EXCERPTED DATA |

-- ==== Sys2Proof/Certificates/Slice0/Obligations.lean ====
section
/-! DEFINITION. The statements for the provers, from the rules of spec/. -/

open Sys2Proof Sys2Proof.Machine

/-- For every command c, every state s and every queue rest, the step of s with c in front is exec of c on s with the
queue's rest. With an empty queue a step raises the time base by 1 modulo 2^32 and changes nothing else. That the
idle step is one microsecond of the time base is the model's choice (log 2). (R1, 95_what_each_step_holds) -/
def Obligations.StepRunsFrontCommand : Prop :=
  (∀ (c : Instr) (rest : List Instr) (s : State), step { s with pending := c :: rest } = exec c
    { s with pending := rest }) ∧ (∀ s : State, s.pending = [] → ∃ t, step s = .next t
    ∧ t.time.toNat = (s.time.toNat + 1) % 2 ^ 32 ∧ t = { s with time := t.time })

/-- DEVICE_RESET answers a next state in which every lane record has the values of R3 and every leg record the values of
R20, with timers stopped, phase marks clear, queue and every hold empty (R147), report set, tallies and the
adapt-failed mark cleared (R12, R66, R85) and the sideband and arbiter fields of R127 and R152 at their reset
values. DEVICE_RESET samples the strap as the role, sets the time base to 0, leaves no transaction, grant, request
or reply, empties the END's holds, sets the notice queue to its defaults and starts SETTLING with default tables
and no valid learned entry. The waiting commands, which are the model's own, are kept. Beat taken is yes, as R127's
table gives; that it is yes also where the reset cuts off a DRAIN, which R143 says it leaves no, is the model's
choice (log 33). (R3, R12, R20, R66, R85, R127, R147, R152, R161, R184, R191, R192) -/
def Obligations.DeviceResetLeavesDefaults : Prop :=
  (∀ (s : State) (strap : Role), ∃ t, exec (.deviceReset strap) s = .next t ∧ (∀ c, t.lane c =
    { owner := none, hostLane := none, path := .off, taps := ⟨0, 48, 0⟩, pinned := false, settleUntil := none,
      farTaps := none, peaking := 7, d1 := 0, presence := .absent, debounce := 0, report := none, merit := 0,
      search := none }) ∧ (∀ g, (t.leg g).window = none ∧ (t.leg g).rateCap = .h ∧ (t.leg g).errThreshold = 64
    ∧ (t.leg g).eyeFloor = 16 ∧ (t.leg g).presThreshold = 20 ∧ (t.leg g).autoWake = false
    ∧ (t.leg g).autoStart = false ∧ (t.leg g).state = .off ∧ (t.leg g).negRate = none ∧ (t.leg g).farId = none
    ∧ (t.leg g).attempt = none ∧ (t.leg g).upSince = none ∧ (t.leg g).retrains = 0 ∧ (t.leg g).errCount = 0
    ∧ (t.leg g).resume = false ∧ (t.leg g).sbLost = false ∧ (t.leg g).enteredAt = 0 ∧ (t.leg g).aggMerit = 0
    ∧ (t.leg g).lastFault = .noReason ∧ (t.leg g).faultCount = 0 ∧ (t.leg g).wakePending = false)
    ∧ (∀ g, (t.leg g).holdoff = none ∧ (t.leg g).deadline = none ∧ (t.leg g).probeWait = none
    ∧ (t.leg g).localTrained = false ∧ (t.leg g).farTrained = false ∧ (t.leg g).localVerify = none
    ∧ (t.leg g).farVerify = none ∧ (t.leg g).standbyVerify = false) ∧ (∀ g, (t.leg g).queue = []
    ∧ (t.leg g).overflow = none ∧ (t.leg g).seq = false ∧ (t.leg g).beat = 0 ∧ (t.leg g).beatTaken = true
    ∧ (t.leg g).timeouts = 0 ∧ (t.leg g).beacon = 0 ∧ (t.leg g).keepalive = none ∧ (t.leg g).farStatus = none
    ∧ (t.leg g).passOver = 0 ∧ (t.leg g).drainDone = false)
    ∧ (∀ (g : LegId) (i : Fin 8), (t.leg g).statusHold[i] = none ∧ (t.leg g).laneHold[i] = none
    ∧ (t.leg g).reportSet[i] = none) ∧ (∀ g, (t.leg g).reportHold = none ∧ (t.leg g).healthHold = false
    ∧ (t.leg g).adapt = none ∧ (t.leg g).verify = none ∧ (t.leg g).adaptFailed = false))
  ∧ (∀ (s : State) (strap : Role), ∃ t, exec (.deviceReset strap) s = .next t ∧ t.role = strap ∧ t.time = 0
    ∧ t.tx = none ∧ t.grant = none ∧ t.resp.held = none ∧ t.resp.beatPrev = none ∧ t.resp.beatItem = none
    ∧ t.resp.silence = none ∧ t.port = { collecting := false, slot := none, line := [] } ∧ t.notices.records = []
    ∧ t.notices.overflow = false ∧ t.notices.floor = 1 ∧ t.notices.alert = false
    ∧ t.notices.levels = #v[1, 3, 2, 2, 2, 1, 1, 1, 1, 0, 1] ∧ t.cable.startup = .settling
    ∧ t.cable.settlingEnds = some 1000 ∧ t.cable.loadStatus = none ∧ t.cable.learnedStatus = none
    ∧ (∀ k : Fin 8, t.cable.serial[k] = 0 ∧ t.cable.learnedSerial[k] = 0) ∧ t.cable.lengthClass = 0
    ∧ (∀ c : LaneId, t.cable.loss[c] = 3 ∧ t.cable.learned[c].valid = false) ∧ t.cable.job = none
    ∧ t.cable.presets = #v[⟨0, 0⟩, ⟨0, 4⟩, ⟨2, 6⟩, ⟨2, 10⟩, ⟨4, 12⟩, ⟨4, 14⟩, ⟨6, 16⟩, ⟨8, 16⟩]
    ∧ t.cable.thresholds = { l := ⟨4, 16⟩, m := ⟨16, 16⟩, h := ⟨64, 16⟩, presence := 20 } ∧ t.pending = s.pending)

/-- State.reset, and the state after a device reset with the strap at either level, is in range, has its windows,
lifetimes, notices and grant in order, at most one unsent PHASE a leg, and no request in progress before READY but
an IDENTIFY, and no leg with demand that the free engine of a HUB leaves waiting. (R3, R20, R161) -/
def Obligations.ResetMeetsInvariants : Prop :=
  State.reset.InRange ∧ State.reset.WindowsOk ∧ State.reset.LifetimesOk ∧ State.reset.notices.Ok
    ∧ State.reset.GrantOk ∧ State.reset.OnePhase ∧ State.reset.PortOk ∧ State.reset.EngineServes
    ∧ ∀ (strap : Role) (s : State), ∃ t, exec (.deviceReset strap) s = .next t ∧ t.InRange ∧ t.WindowsOk
    ∧ t.LifetimesOk ∧ t.notices.Ok ∧ t.GrantOk ∧ t.OnePhase ∧ t.PortOk ∧ t.EngineServes

/-- SETTLING_END begins LOADING. A header read with no acknowledge gives NO_MEMORY and LEARNED_NONE and ends in READY,
keeping the tables; a header with wrong magic, format or length gives BAD_IMAGE and goes on to the learned block; a
good header starts the image read. (R161, R162, R198) -/
def Obligations.HeaderReadJudged : Prop :=
  (∀ (s : State), s.cable.startup = .settling → exec .settlingEnd s = .next
    { s with cable := { s.cable with startup := .loadingHeader, settlingEnds := none } })
  ∧ (∀ (s : State), s.cable.startup = .loadingHeader → ∃ t, exec (.factoryHeaderRead []) s = .next t ∧ t.cable =
    { s.cable with startup := .ready, loadStatus := some .noMemory, learnedStatus := some .absent,
                   learnedSerial := s.cable.serial } ∧ s.tapsKept t)
  ∧ (∀ (s : State) (bytes : List Byte), s.cable.startup = .loadingHeader → bytes ≠ [] → (bytes.length < 7
    ∨ natAt bytes 0 ≠ 0x48 ∨ natAt bytes 1 ≠ 0x4A ∨ natAt bytes 2 ≠ 1 ∨ nat16At bytes 3 < 7 ∨ 1024 < nat16At bytes 3)
    → exec (.factoryHeaderRead bytes) s = .next
    { s with cable := { s.cable with loadStatus := some .badImage, startup := .loadingLearned } })
  ∧ (∀ (s : State) (n : Nat) (crc : Half), s.cable.startup = .loadingHeader → 7 ≤ n → n ≤ 1024
    → exec (.factoryHeaderRead ([0x48, 0x4A, 1] ++ le16 n ++ le16 crc.toNat)) s = .next
    { s with cable := { s.cable with startup := .loadingImage n crc } })

/-- With a lost acknowledge or a wrong CRC only the load status changes, to BAD_IMAGE, and the learned block is read
next. Otherwise the last accepted record of each type replaces its table; each leg of the part named in
LEG_DEFAULTS takes its rate cap, auto-start and auto-wake, and its window unless that shares a lane with a
lower-numbered leg's, in which case the window field stays as it stood; every leg takes the threshold row of its
rate cap and the presence threshold; no leg changes state, no notice is posted, and no lane's taps or receiver
settings change. The load status is PARTIAL where a record was rejected, the chain was broken or a window rejected,
else OK. A chain of records laid one after another is read record by record: each is accepted with its fields where
its length and ranges are those of R164, rejected otherwise, and skipped where its type is unknown; it is broken
where the last next offset is not 0 and leads back or out of the image, or where the last record is cut off. The
length and the CRC judged are those kept from the first header read (the model's reading, log 26). (R162, R163,
R164, R165, R6, R92, R198) -/
def Obligations.ImageReadApplied : Prop :=
  ((∀ (head img : List Byte) (rs : List (Byte × List Byte)) (r : Byte × List Byte) (last : Nat), head.length = 7
    → (∀ x ∈ rs ++ [r], x.2.length < 256) → img = head ++ chainBytes last 7 (rs ++ [r]) → img.length ≤ 1024
    → last < 65536 → (last = 0 → readChain img = (rs ++ [r]).foldl (fun a x => takeRecord x.1.toNat x.2 a)
    (Accepted.empty, false)) ∧ (last ≠ 0 → (last + 4 + r.2.length ≤ img.length ∨ img.length ≤ last) → readChain img =
    (((rs ++ [r]).foldl (fun a x => takeRecord x.1.toNat x.2 a) (Accepted.empty, false)).1, true))
    ∧ (∀ n, n < img.length → img.length ≤ n + 4 + r.2.length → readChain (img.take n) = ((rs.foldl (fun a x =>
    takeRecord x.1.toNat x.2 a) (Accepted.empty, false)).1, true)))
    ∧ (∀ (d : List Byte) (a : Accepted × Bool), (if d.length = 9 ∧ natAt d 8 ≤ 15 then takeRecord 1 d a =
    ({ a.1 with cableId := some (serialAt d 0, natAt d 8) }, a.2) else takeRecord 1 d a = (a.1, true))
    ∧ (if d.length = 8 ∧ ∀ c : Fin 8, natAt d c.val ≤ 7 then ∃ v, takeRecord 2 d a = ({ a.1 with loss := some v },
    a.2) ∧ ∀ c : Fin 8, v[c].val = natAt d c.val else takeRecord 2 d a = (a.1, true)) ∧ (if d.length = 16
    ∧ ∀ n : Fin 8, natAt d (2 * n.val) ≤ 12 ∧ natAt d (2 * n.val + 1) ≤ 18
    ∧ natAt d (2 * n.val) + natAt d (2 * n.val + 1) ≤ 24 then ∃ v, takeRecord 3 d a =
    ({ a.1 with presets := some v }, a.2) ∧ ∀ n : Fin 8, v[n] = ⟨natAt d (2 * n.val), natAt d (2 * n.val + 1)⟩ else
    takeRecord 3 d a = (a.1, true)) ∧ (if d.length = 1 + 7 * natAt d 0 ∧ natAt d 0 ≤ 4
    ∧ (∀ k < natAt d 0, natAt d (1 + 7 * k) ≤ 3 ∧ natAt d (2 + 7 * k) ≤ 7 ∧ natAt d (3 + 7 * k) ∈ [1, 2, 4, 8]
    ∧ natAt d (2 + 7 * k) % natAt d (3 + 7 * k) = 0 ∧ natAt d (4 + 7 * k) ≤ 7 ∧ natAt d (5 + 7 * k) ≤ 2
    ∧ natAt d (6 + 7 * k) ≤ 1 ∧ natAt d (7 + 7 * k) ≤ 1)
    ∧ (∀ j < natAt d 0, ∀ k < natAt d 0, natAt d (1 + 7 * j) = natAt d (1 + 7 * k)
    → j = k) then ∃ ds, takeRecord 4 d a = ({ a.1 with defaults := some ds }, a.2) ∧ ds.length = natAt d 0
    ∧ ∀ k e, ds[k]? = some e → e.leg.val = natAt d (1 + 7 * k)
    ∧ e.window = ⟨natAt d (2 + 7 * k), natAt d (3 + 7 * k), natAt d (4 + 7 * k)⟩ ∧ e.cap.code = natAt d (5 + 7 * k)
    ∧ boolByte e.autoStart = d.getD (6 + 7 * k) 0
    ∧ boolByte e.autoWake = d.getD (7 + 7 * k) 0 else takeRecord 4 d a = (a.1, true)) ∧ (if d.length = 10
    ∧ natAt d 2 ≤ 127 ∧ natAt d 5 ≤ 127 ∧ natAt d 8 ≤ 127 ∧ natAt d 9 ≤ 63 then takeRecord 5 d a =
    ({ a.1 with thresholds := some { l := ⟨natAt d 0 + 256 * natAt d 1, natAt d 2⟩, m := ⟨natAt d 3 + 256 * natAt d 4, natAt d 5⟩, h := ⟨natAt d 6 + 256 * natAt d 7, natAt d 8⟩, presence := natAt d 9 } },
    a.2) else takeRecord 5 d a = (a.1, true)) ∧ ∀ type, (type = 0 ∨ 5 < type) → takeRecord type d a = a))
  ∧ (∀ (s : State) (len : Nat) (crc : Half) (bytes : List Byte), s.cable.startup = .loadingImage len crc
    → (bytes.length < len ∨ crc16 (imageCovered (bytes.take len)) ≠ crc) → exec (.factoryImageRead bytes) s = .next
    { s with cable := { s.cable with loadStatus := some .badImage, startup := .loadingLearned } })
  ∧ (∀ (s : State) (len : Nat) (crc : Half) (bytes : List Byte) (ds : List LegDefault), s.cable.startup =
    .loadingImage len crc → len ≤ bytes.length → crc16 (imageCovered (bytes.take len)) = crc
    → ds = (readChain (bytes.take len)).1.defaults.getD [] → ∃ t, exec (.factoryImageRead bytes) s = .next t
    ∧ t.cable.startup = .loadingLearned ∧ t.cable.loadStatus = some (if (readChain (bytes.take len)).2
    ∨ ∃ d ∈ ds, s.hasLeg d.leg ∧ t.conflictsBelow d.leg d.window then .partialLoad else .ok)
    ∧ t.cable.serial = ((readChain (bytes.take len)).1.cableId.map Prod.fst).getD s.cable.serial ∧
    t.cable.lengthClass = ((readChain (bytes.take len)).1.cableId.map Prod.snd).getD s.cable.lengthClass
    ∧ t.cable.loss = (readChain (bytes.take len)).1.loss.getD s.cable.loss
    ∧ t.cable.presets = (readChain (bytes.take len)).1.presets.getD s.cable.presets
    ∧ t.cable.thresholds = (readChain (bytes.take len)).1.thresholds.getD s.cable.thresholds ∧ (∀ g, s.hasLeg g
    → (t.leg g).errThreshold = (t.cable.thresholds.row (t.leg g).rateCap).err
    ∧ (t.leg g).eyeFloor = (t.cable.thresholds.row (t.leg g).rateCap).eye
    ∧ (t.leg g).presThreshold = t.cable.thresholds.presence) ∧ (∀ g, (t.leg g).state = (s.leg g).state
    ∧ (t.leg g).queue = (s.leg g).queue) ∧ (∀ c, (t.lane c).taps = (s.lane c).taps
    ∧ (t.lane c).farTaps = (s.lane c).farTaps ∧ (t.lane c).peaking = (s.lane c).peaking
    ∧ (t.lane c).d1 = (s.lane c).d1) ∧ t.cable.learned = s.cable.learned ∧ t.notices = s.notices ∧ t.port = s.port
    ∧ t.tx = s.tx ∧ t.grant = s.grant ∧ (∀ d ∈ ds, s.hasLeg d.leg → (t.leg d.leg).rateCap = d.cap
    ∧ (t.leg d.leg).autoStart = d.autoStart ∧ (t.leg d.leg).autoWake = d.autoWake ∧ (t.leg d.leg).window = if
    t.conflictsBelow d.leg d.window then (s.leg d.leg).window else some d.window)
    ∧ (∀ g, (∀ d ∈ ds, s.hasLeg d.leg → d.leg ≠ g) → (t.leg g).rateCap = (s.leg g).rateCap
    ∧ (t.leg g).autoStart = (s.leg g).autoStart ∧ (t.leg g).autoWake = (s.leg g).autoWake
    ∧ (t.leg g).window = (s.leg g).window))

TO DO | Given the records above, return exactly the lines starting at the line containing "g).aggMerit = 0" and ending at the line containing "t.resp.beatItem = none", including both.

ANSWER SECTION |
    ∧ (t.leg g).resume = false ∧ (t.leg g).sbLost = false ∧ (t.leg g).enteredAt = 0 ∧ (t.leg g).aggMerit = 0
    ∧ (t.leg g).lastFault = .noReason ∧ (t.leg g).faultCount = 0 ∧ (t.leg g).wakePending = false)
    ∧ (∀ g, (t.leg g).holdoff = none ∧ (t.leg g).deadline = none ∧ (t.leg g).probeWait = none
    ∧ (t.leg g).localTrained = false ∧ (t.leg g).farTrained = false ∧ (t.leg g).localVerify = none
    ∧ (t.leg g).farVerify = none ∧ (t.leg g).standbyVerify = false) ∧ (∀ g, (t.leg g).queue = []
    ∧ (t.leg g).overflow = none ∧ (t.leg g).seq = false ∧ (t.leg g).beat = 0 ∧ (t.leg g).beatTaken = true
    ∧ (t.leg g).timeouts = 0 ∧ (t.leg g).beacon = 0 ∧ (t.leg g).keepalive = none ∧ (t.leg g).farStatus = none
    ∧ (t.leg g).passOver = 0 ∧ (t.leg g).drainDone = false)
    ∧ (∀ (g : LegId) (i : Fin 8), (t.leg g).statusHold[i] = none ∧ (t.leg g).laneHold[i] = none
    ∧ (t.leg g).reportSet[i] = none) ∧ (∀ g, (t.leg g).reportHold = none ∧ (t.leg g).healthHold = false
    ∧ (t.leg g).adapt = none ∧ (t.leg g).verify = none ∧ (t.leg g).adaptFailed = false))
  ∧ (∀ (s : State) (strap : Role), ∃ t, exec (.deviceReset strap) s = .next t ∧ t.role = strap ∧ t.time = 0
    ∧ t.tx = none ∧ t.grant = none ∧ t.resp.held = none ∧ t.resp.beatPrev = none ∧ t.resp.beatItem = none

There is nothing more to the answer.